Notes: As signature-based systems begin to load up on signatures their performance can rapidly degrade. Proxies do not have signature loading properties, so it’s difficult to make a comparision.

Recommendation: Customers should perform carefully constructed head-to-head comparisons based on real loads and realistic, useful signature set-loads.

Service Support

Advantage: neither

Notes: One of the historical complaints against proxy firewalls is that they do not support as wide a set of services as a packet screening "stateful" firewall. With the addition of signatures to stateful firewalls, the stateful firewalls do not have signatures that perform meaningful security on any but a handful of protocols (e.g.: HTTP, FTP, DNS) The same complaint that used to be levelled against proxy firewalls now applies to "Deep Inspection" firewalls.

  Summary observations: Proxy firewall technologies have proven time and again to be more secure than "stateful" firewalls and will prove to be more secure than "deep inspection" firewalls.
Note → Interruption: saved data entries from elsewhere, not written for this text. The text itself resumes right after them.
/-- Rule R30: what sets and clears `OVF` and `UDF`, over every event; `OVF` makes every command but `CLR` fail
with `BufferOverflow`, and no command depends on `UDF`; both are 0 after reset. -/
def Obligations.StickyFlagsFollowTheirTable : Prop :=
  (∀ (s t : State) (e : Event), step (s.withEvent e) = .next t →
    (t.ovf = match e with
      | .reset => false
      | .read _ _ => s.ovf
      | .write off _ _ =>
        if off = 0x00 then false
        else if off = 0x18 then s.ovf || decide (s.cfg.keyMax ≤ s.key.length)
        else if off = 0x1C then s.ovf || decide (s.cfg.ivMax ≤ s.iv.length)
        else if off = 0x20 then s.ovf || decide (s.cfg.inMax ≤ s.din.length)
        else s.ovf) ∧
    (t.udf = match e with
      | .reset => false
      | .read off _ => if off = 0x24 then s.udf || s.dout.isEmpty else s.udf
      | .write off _ _ => if off = 0x00 then false else s.udf)) ∧
  (∀ (s : State) (i : Instr), s.ovf = true → i ≠ .clr →
    exec i s = .next (s.settle .error (some .bufferOverflow) [])) ∧
  (∀ (s : State) (i : Instr) (u : Bool), exec i { s with udf := u } = exec i s) ∧
  (∀ c : Config, (State.resetWith c).ovf = false ∧ (State.resetWith c).udf = false)

/-- Rule R31: the transitions of `STATE` and `ERR`, whatever they and an unread result were before; no event but
a `CMD` write and reset changes them. -/
def Obligations.StateTransitions : Prop :=
  (∀ (s : State) (w : Word), ∃ t, step (s.withEvent (.write 0x00 4 w)) = .next t ∧
    (t.phase, t.err) =
      match decode w with
      | .error _ => (.error, some .illegalCommand)
      | .ok .clr => (.idle, none)
      | .ok i =>
        if s.ovf then (.error, some .bufferOverflow)
        else match commandFunction i s.nextDraw s.key s.iv s.din with
          | .error k => (.error, some k)
          | .ok v => if v.length ≤ s.cfg.outMax then (.done, none) else (.error, some .bufferOverflow)) ∧
  (∀ (s : State) (i : Instr) (p : Phase) (e : Option ErrKind) (d : Bytes),
    exec i { s with phase := p, err := e, dout := d } = exec i s) ∧
  (∀ s t : State, step (s.withEvent .reset) = .next t → t.phase = .idle ∧ t.err = none) ∧
  (∀ (s t : State) (off size : Nat) (v : Word), off ≠ 0x00 → step (s.withEvent (.write off size v)) = .next t →
    t.phase = s.phase ∧ t.err = s.err) ∧
  (∀ (s t : State) (off size : Nat), step (s.withEvent (.read off size)) = .next t →
    t.phase = s.phase ∧ t.err = s.err)

/-- Rule R40: what reset leaves, for every instance, whatever its capacities; `STATUS` and the length registers
read as 0. The reset event (rule R340) leaves the same in any state. -/
def Obligations.ResetValues : Prop :=
  (∀ c : Config, ∀ s ∈ [State.resetWith c],
    s.key = [] ∧ s.iv = [] ∧ s.din = [] ∧ s.dout = [] ∧ s.phase = .idle ∧ s.err = none ∧
    s.ovf = false ∧ s.udf = false ∧ s.statusWord = 0x00000000#32 ∧
    ∀ off ∈ [0x04, 0x08, 0x0C, 0x10, 0x14], ∃ t, step (s.withEvent (.read off 4)) = .next t ∧ t.rdata = 0#32) ∧
  (∃ c, State.reset = State.resetWith c) ∧
  (∀ s : State, ∃ t, step (s.withEvent .reset) = .next t ∧
    t.key = [] ∧ t.iv = [] ∧ t.din = [] ∧ t.dout = [] ∧ t.phase = .idle ∧ t.err = none ∧
    t.ovf = false ∧ t.udf = false ∧ t.statusWord = 0x00000000#32)

/-! ### 20_memory.md: accesses -/

/-- Rule R51: accesses of another width, unaligned or (I16) outside the block are refused by name; every
aligned 32-bit access of the block is performed. -/
def Obligations.OnlyAlignedWordAccessesArePerformed : Prop :=
  ∀ (s : State) (off size : Nat) (v : Word), ∀ e ∈ [Event.read off size, Event.write off size v],
    (size ≠ 4 → step (s.withEvent e) = .refused .accessNotWord) ∧
    (size = 4 → off % 4 ≠ 0 → step (s.withEvent e) = .refused .accessMisaligned) ∧
    (size = 4 → off % 4 = 0 → 64 ≤ off → step (s.withEvent e) = .refused .accessOutsideBlock) ∧
    (size = 4 → off % 4 = 0 → off < 64 → ∃ t, step (s.withEvent e) = .next t)

/-- Rule R55, the frame of every access: a read changes nothing but the value handed to the host, and for
`DOUTPOP` the front of `DOUT` or `UDF`; a push changes only its buffer's end or `OVF`; every other write but a
command changes nothing. A command leaves the model's own fields as they are but for the count of the draws of
`ENC` with ISO10126, at most 7 (logs 1, 2, 3; rule R90's frame says the rest). -/
def Obligations.AccessFrame : Prop :=
  ∀ (s t : State) (off size : Nat) (v : Word),
    (step (s.withEvent (.read off size)) = .next t → off ≠ 0x24 → t = { s with rdata := t.rdata }) ∧
    (step (s.withEvent (.read off size)) = .next t → off = 0x24 →
      t = { s with dout := s.dout.tail, udf := s.udf || s.dout.isEmpty, rdata := t.rdata }) ∧
    (step (s.withEvent (.write off size v)) = .next t → off = 0x18 →
      t = { s with key := t.key, ovf := t.ovf } ∧ (t.key = s.key ∨ ∃ b, t.key = s.key ++ [b])) ∧
    (step (s.withEvent (.write off size v)) = .next t → off = 0x1C →
      t = { s with iv := t.iv, ovf := t.ovf } ∧ (t.iv = s.iv ∨ ∃ b, t.iv = s.iv ++ [b])) ∧
    (step (s.withEvent (.write off size v)) = .next t → off = 0x20 →
      t = { s with din := t.din, ovf := t.ovf } ∧ (t.din = s.din ∨ ∃ b, t.din = s.din ++ [b])) ∧
    (step (s.withEvent (.write off size v)) = .next t → off ∉ [0x00, 0x18, 0x1C, 0x20] → t = s) ∧
    (step (s.withEvent (.write off size v)) = .next t → off = 0x00 →
      t.cfg = s.cfg ∧ t.bus = s.bus ∧ t.rdata = s.rdata ∧ s.draws ≤ t.draws ∧ t.draws ≤ s.draws + 7 ∧
      ((∀ mc hash ksize text, decode v ≠ .ok (.enc mc 4#3 hash ksize text)) → t.draws = s.draws))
The main comparison point between stateful firewalls and proxy firewalls has typically been on performance, which is an orthogonal property to security. High-performance proxy firewalls are available, and some are capable of easily handling gigabit-level traffic. Customers need to be realistic about whether performance is really an issue in the expected deployment, and should be prepared to do operational testing. The author has seen many customers cheerfully settle for inferior security because of "performance concerns" that did not actually apply.